Rhubarb & Black Currant Jam

I feel like some tout in a seedy doorway, at once bored and alert, tossing out my banter with practiced skill, repetitious yet intriguing, tacky yet titillating. Except, instead of GIRLS! GIRLS! GIRLS!, the neon sign over my head blinks RHUBARB! RHUBARB! RHUBARB! “Come on and get your rhubarb heAH, just one taste my lovlies, just one taste, it’s sweet, it’s sour, it’s tangy and tingly, step right up now, step right up!

Maybe I should just throw in the towel on this Local Kitchen thing and start following rhubarb season all over the globe. I’ll start a new blog, All Rhubarb, All The Time. Only, what to choose as the most appropriate URL stumps me: www.rhubaholics.com? www.pieplantlover.com? www.icantquityou.com? Decisions, decisions.

Anyway, my rhubarb obsession (rhubaphilia?) has born fruit, if you’ll excuse the horrendous pun (and before you tell me that rhubarb is actually a vegetable, here in New York, we have long known it is a fruit. A wonderful, magical fruit.). Not only has my obsession yielded another jam, I’ve managed to clear two more items out of the freezer (the Great Freezer Clean-Out of 2011 continues!): a straggling 3/4 of a pound of black currants, bought frozen from Fishkill Farms last Fall, and quince juice, leftover from my Julia-gifted quince. Huzzah!

And how did this jam come out, you ask? Well, it has rhubarb in it, so obviously it’s good (duh). But if you are looking for something a bit more descriptive than “good” (might I suggest, delicious?), I would say tart. Tangy. Bright. Not sweet at all, verging on the savory. One husband of my acquaintance sheepishly admitted that it was “bursting with fruit flavor” (despite fully recognizing the cheese-factor of that particular description).
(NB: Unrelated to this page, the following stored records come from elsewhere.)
-- ==== Sys2Proof/Machine/Tiles.lean ====
section
/-!
DEFINITION. Tiles, accumulator rows and tensors: how a tile's area is read in a format (R172), replacement of uncorrectable words (R175),
the tensor table (R298, R299), and the arithmetic of `mma` and of the row instructions (R97, R184, R194, R195).
-/

namespace Sys2Proof.Machine

open Sys2Proof

/-! ### Tiles in a format (R172) -/

/-- Narrow formats. -/
def isNb (ty : Nat) : Bool := 10 ≤ ty && ty ≤ 12

/-- Bytes of a tile row; FP32 rows stand only in tensors (R172, R299). -/
def rowBytes (ty : Nat) : Nat :=
  match ty with
  | 7 => 256 | 8 => 128 | 9 => 128 | 10 => 64 | 11 => 40 | _ => 24

/-- Bytes of a block of 32 elements. -/
def blockBytes (ty : Nat) : Nat := rowBytes ty / 2

/-- Bytes of one element of a format that is not narrow. -/
def elemBytes (ty : Nat) : Nat := if ty = 7 then 4 else 2

/-- A scale word of a tile. -/
def Tile.scaleAt (t : Tile) (n : Nat) : Word := Tab.get 0#32 t.scale n

/-- The 32-bit words of the element area that hold bits of element `k` of row `i`. -/
def elemWords (ty i k : Nat) : List Nat :=
  if isNb ty then
    let lo := 8 * (rowBytes ty * i + blockBytes ty * (k / 32)) + (nbM ty + 1) * (k % 32)
    rangeFrom (lo / 32) ((lo + nbM ty) / 32 + 1 - lo / 32)
  else [(rowBytes ty * i + elemBytes ty * k) / 4]

/-- Element `k` of row `i` is replaced by +0 (R175). -/
def Tile.replaced (t : Tile) (ty i k : Nat) : Bool :=
  (elemWords ty i k).any t.ue.contains || (isNb ty && t.ueS.contains (2 * i + k / 32))

/-- The values of one row given its element bytes and scale words. -/
def rowVals (ty : Nat) (bs : List Byte) (scale : Nat → Word) : List FVal :=
  if isNb ty then
    let blk := fun b => leVal ((bs.drop (blockBytes ty * b)).take (blockBytes ty))
    (upto 64).map fun k => nbVal ty (scale (k / 32)).toNat (k % 32) (nbElem ty (blk (k / 32)) (k % 32))
  else (upto 64).map fun k => (fmtOf ty).val (leVal ((bs.drop (elemBytes ty * k)).take (elemBytes ty)))

/-- The value +0. -/
def zeroVal : FVal := .fin false 0 0

/-- Values with the replaced ones +0. -/
def withZeros (bad : Nat → Bool) (xs : List FVal) : List FVal :=
  (upto xs.length).map fun k => if bad k then zeroVal else nth zeroVal xs k

/-- The values of row `i` of a tile in a format, after replacement (R172, R175). -/
def Tile.vals (t : Tile) (ty i : Nat) : List FVal :=
  let xs := rowVals ty (readCells t.elem (rowBytes ty * i) (rowBytes ty)) fun b => t.scaleAt (2 * i + b)
  if t.ue.isEmpty && t.ueS.isEmpty then xs else withZeros (t.replaced ty i) xs

/-- The first replaced element of a tile among those that an operation uses, in ascending row and then column (R95, R175).
(DEDUCED, log entry 25) -/
def Tile.firstReplaced (t : Tile) (ty : Nat) (used : Nat → Nat → Bool) : Option (Nat × Nat) :=
  if t.ue.isEmpty && t.ueS.isEmpty then none
  else ((upto 64).flatMap fun i => (upto 64).map fun k => (i, k)).find? fun p => used p.1 p.2 && t.replaced ty p.1 p.2

/-- The contained error of a tile's replaced element (R175, R366). -/
def tileError (t : Tile) (n : Nat) (p : Nat × Nat) : Contained :=
  match t.src with
  | some x => { kind := 0, id := x.tid, posa := x.row0 + p.1, posb := x.col0 + p.2 }
  | none => { kind := 1, id := n, posa := p.1, posb := p.2 }

/-! ### Accumulator rows (R174) -/

/-- Element `c` of a row, +0 where its word has an uncorrectable error (R175). -/
def AccRow.at (r : AccRow) (c : Nat) : Word := if r.ue.contains c then 0#32 else nth 0#32 r.e c

/-- The 64 elements of a row. -/
def AccRow.all (r : AccRow) : List Word := (upto 64).map r.at

/-- A team's accumulator row. -/
def Team.row (t : Team) (n : Nat) : AccRow := Tab.get {} t.acc n

/-- The first uncorrectable word among the first `n` columns of rows read. (DEDUCED, log entry 25) -/
def Team.accErrorIn (t : Team) (rows : List Nat) (n : Nat → Nat) : Option Contained :=
  rows.findSome? fun r => match (t.row r).ue.filter (· < n r) with
    | [] => none
    | c :: cs => some { kind := 2, posa := r, posb := cs.foldl Nat.min c }

/-- The first uncorrectable word among rows read whole. -/
def Team.accError (t : Team) (rows : List Nat) : Option Contained := t.accErrorIn rows fun _ => 64

/-- A team's tile. -/
def Team.tile (t : Team) (n : Nat) : Tile := Tab.get {} t.tiles n

/-! ### Tensors (R298, R299) -/

/-- A tensor entry of four words; `none` where it is not valid. What stands in a Z field is ignored (R7): SBASE of a format without scale words is one. -/
def tensorOf (w0 w1 w2 w3 : Nat) : Option Tensor :=
  let fmt := bits w0 59 56
  let t : Tensor := { pol := bits w0 61 60, fmt := fmt, base := bits w0 47 0, sbase := if isNb fmt then bits w1 47 0 else 0
                      rows := bits w2 31 0, cols := bits w2 63 32, rpitch := bits w3 31 0, tpitch := bits w3 63 32 }
  let ok := bit w0 63 && 7 ≤ fmt && fmt ≤ 12 && t.base % 4 == 0 && t.sbase % 4 == 0
    && 1 ≤ t.rows && t.rows ≤ 2 ^ 23 && 1 ≤ t.cols && t.cols ≤ 2 ^ 23
    && t.rpitch != 0 && t.rpitch % 4 == 0 && t.tpitch != 0 && t.tpitch % 4 == 0
  if ok then some t else none

/-- A run of bytes that a tile or row transfer moves: virtual address, length, place in the tile row, elements it holds (narrow
formats), or the block whose scale word it is. -/
structure Run where
  va    : Nat
  n     : Nat
  off   : Nat
  elems : Nat
  scale : Option Nat
  deriving DecidableEq, Repr

/-- Address of row `r` in the panel that begins at column `col0` (R299). -/
def Tensor.rowVa (t : Tensor) (r col0 : Nat) : Nat := (t.base + col0 / 64 * t.tpitch + r * t.rpitch) % 2 ^ 48

/-- Columns of the 64 from `col0` on that lie in the tensor. -/
def Tensor.inside (t : Tensor) (col0 : Nat) : Nat := Nat.min 64 (t.cols - col0)

/-- The runs of tensor row `r` from column `col0` on, element bytes first and then scale words (R186, R299). -/
def Tensor.runs (t : Tensor) (r col0 : Nat) : List Run :=
  if t.rows ≤ r || t.cols ≤ col0 then []
  else if isNb t.fmt then
    let bb := blockBytes t.fmt
    let here := (upto 2).filter fun b => col0 + 32 * b < t.cols
    let count := fun b => Nat.min 32 (t.cols - (col0 + 32 * b))
    (here.map fun b => { va := (t.rowVa r col0 + bb * b) % 2 ^ 48, n := ceilDiv ((nbM t.fmt + 1) * count b) 8
                         off := bb * b, elems := count b, scale := none })
      ++ here.map fun b => { va := (t.sbase + 4 * (r * ceilDiv t.cols 32 + (col0 + 32 * b) / 32)) % 2 ^ 48
                             n := 4, off := 0, elems := 0, scale := some b }
  else [{ va := t.rowVa r col0, n := elemBytes t.fmt * t.inside col0, off := 0, elems := t.inside col0, scale := none }]

/-! ### Accesses on the matrix path -/

/-- The physical address of a virtual one by translations found before. -/
def pageLook (pages : List (Nat × Nat)) (va : Nat) : Nat :=
  match pages.find? fun p => p.1 == va / 65536 with
  | some p => p.2 + va % 65536
  | none => 0

/-- The bytes of a run. -/
def State.runBytes (s : State) (key : Nat) (pages : List (Nat × Nat)) (r : Run) : List Byte :=
  (rangeFrom r.va r.n).map fun a => s.byteAs key (pageLook pages (a % 2 ^ 48))

/-- Some line of a run is marked POIS or UE. -/
def State.runMarked (s : State) (pages : List (Nat × Nat)) (r : Run) : Bool :=
  (linePieces r.va r.n).any fun p => s.marked (pageLook pages (p.1 % 2 ^ 48))

/-! ### `mma` (R97, R184) -/

/-- Flags of the accumulating addition: a NaN already in the element gives a NaN without NV (R97). -/
def accFlags (acc : Nat) (fl : Nat) : Nat := if (fp32.val acc).isNan then fl - fl % 2 else fl

/-- One k-block: the exact sum of its products, a skipped position being +0, added to the accumulator (R97). -/
def mmaBlock (as bs : List FVal) (skip : Nat) (b : Nat) (acc : FRes) : FRes :=
  let ps := (rangeFrom (32 * b) 32).map fun k =>
    if bit skip k then (zeroVal, zeroVal) else (nth zeroVal as k, nth zeroVal bs k)
  let p := fp32.dot 0 ps
  let r := fp32.add 0 (fp32.val acc.x) (fp32.val p.x)
  ⟨r.x, acc.fl ||| p.fl ||| accFlags acc.x r.fl⟩

/-- One element: both k-blocks of every image in turn. -/
def mmaElem (skip : Nat) (acc : Word) : List (List FVal × List FVal) → FRes
  | [] => ⟨acc.toNat, 0⟩
  | (as, bs) :: rest =>
      let r := mmaBlock as bs skip 1 (mmaBlock as bs skip 0 ⟨acc.toNat, 0⟩)
      let q := mmaElem skip (BitVec.ofNat 32 r.x) rest
      ⟨q.x, r.fl ||| q.fl⟩

/-- NF of a written element (R91). -/
def nfOf (x : Nat) : Nat := if fp32.nonFinite x then 8 else 0

/-- One row of `mma`: its elements and the flags of the row. -/
def mmaRow (skip : Nat) (acc : AccRow) (as : List (List FVal)) (bs : List (List (List FVal))) : List Word × Nat :=
  let rs := (upto 64).map fun j => mmaElem skip (acc.at j) (as.zip (nth [] bs j))
  (rs.map fun r => BitVec.ofNat 32 r.x, rs.foldl (fun m r => m ||| r.fl ||| nfOf r.x) 0)

/-! ### The row-vector engine (R194, R195) -/

/-- The greatest of a row under R157, with its flags. -/
def greatest (xs : List Word) : FRes :=
  match xs with
  | [] => ⟨0, 0⟩
  | x :: rest =>
      rest.foldl (fun r y => let q := fp32.pick true r.x y.toNat; ⟨q.x, r.fl ||| q.fl⟩) ⟨x.toNat, 0⟩

/-- The sum of a row (R194). -/
def rowTotal (xs : List Word) : FRes := fp32.sumVals 0 false (xs.map fun x => fp32.val x.toNat)

/-- One element of `row.exp`. -/
def rowExpElem (fac x m : Nat) : FRes :=
  let d := fp32.sub 0 (fp32.val x) (fp32.val m)
  let t := fp32.mul 0 (fp32.val fac) (fp32.val d.x)
  let r := fp32.exp2 0 (fp32.val t.x)
  ⟨r.x, d.fl ||| t.fl ||| r.fl⟩

/-- Results of a row with their flags, NF by what is written. -/
def rowDone (rs : List FRes) : List Word × Nat :=
  (rs.map fun r => BitVec.ofNat 32 r.x, rs.foldl (fun m r => m ||| r.fl ||| nfOf r.x) 0)

/-- A row of `row.cvt`: the element bytes, the two scale words and the flags (R195). -/
def cvtRow (ty : Nat) (xs : List Word) : List Byte × List Word × Nat :=
  if isNb ty then
    let vals := xs.map fun x => fp32.val x.toNat
    let blk := fun b => (vals.drop (32 * b)).take 32
    let sc := fun b => nbScaleWord (blk b)
    let img := fun b => nbImage ty ((upto 32).map fun i => nbCode ty (sc b) i (nth zeroVal (blk b) i))
    (leBytes (blockBytes ty) (img 0) ++ leBytes (blockBytes ty) (img 1), [BitVec.ofNat 32 (sc 0), BitVec.ofNat 32 (sc 1)],
      if vals.any fun x => !x.finite then 1 else 0)
  else
    let rs := xs.map fun x => (fmtOf ty).finish false ((fmtOf ty).put 0 (fp32.val x.toNat))
    (rs.flatMap fun r => leBytes 2 r.x, [], rs.foldl (fun m r => m ||| r.fl) 0)

end Sys2Proof.Machine
end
A firm set, firmer than my usual, practically a jelly, but with enough bits in there to reassure you as to its jammy tendencies, and the most spectacular color: really, my pictures don’t do it justice. It’s quite gorgeous.

So, if there are some Memorial Day farmer’s markets in your neighborhood, why not scope them out for some rhubarb? But I feel compelled to warn you: rhubarb may be habit-forming. Jam at your own risk.


Rhubarb & Black Currant Jam


  • 1  lb rhubarb, washed, ends trimmed and chopped into 1/4-inch dice
  • 3/4 lb black currants (I used frozen)
  • 1 lb (2 cups) raw sugar
  • juice & zest from 1 small lemon
  • pinch of salt
  • 1 cup quince or apple juice (I used frozen)


  1. Day 1. Mix all ingredients in a large bowl. Allow to macerate at room temperature, stirring now & then, until bedtime, then refrigerate overnight.
  2. Day 2. Prepare canner, jars and lids.
  3. Transfer fruit and juice to a sieve suspended over a large, wide stockpot or preserving pan. Reserve fruit. Add quince (or apple) juice and bring juice to a boil over high heat. Continue to boil until liquid becomes syrupy, is bubbling thickly and reaches the set point (220 degrees F on an instant thermometer), about 15 minutes. Skim foam if necessary, add fruit and return mixture to a boil. Bring the jam back to the set point by boiling briskly over high heat, stirring minimally, for about 5 – 10 minutes.
  4. Remove from heat, skim foam, and ladle hot jam into clean, hot jars to 1/4-inch headspace. Wipe rims, affix lids and process in a boiling water bath for 10 minutes.

Yields about 3 and 1/2 cups.


  1. The set of this jam is pretty firm: I like it, as I make so many that have a loose, preservy set (and it’s nice to have options), but if you want a looser set, try using only 1/2 a cup of quince juice. Apples have slightly lower amounts of pectin than quince, so a full cup of apple juice should give a looser set.
  2. This jam is tart, just on the verge of savory. For a sweeter jam, you could increase the sugar by up to 2 cups.
  3. If you can’t find any black currants, blackberries would make a nice substitution.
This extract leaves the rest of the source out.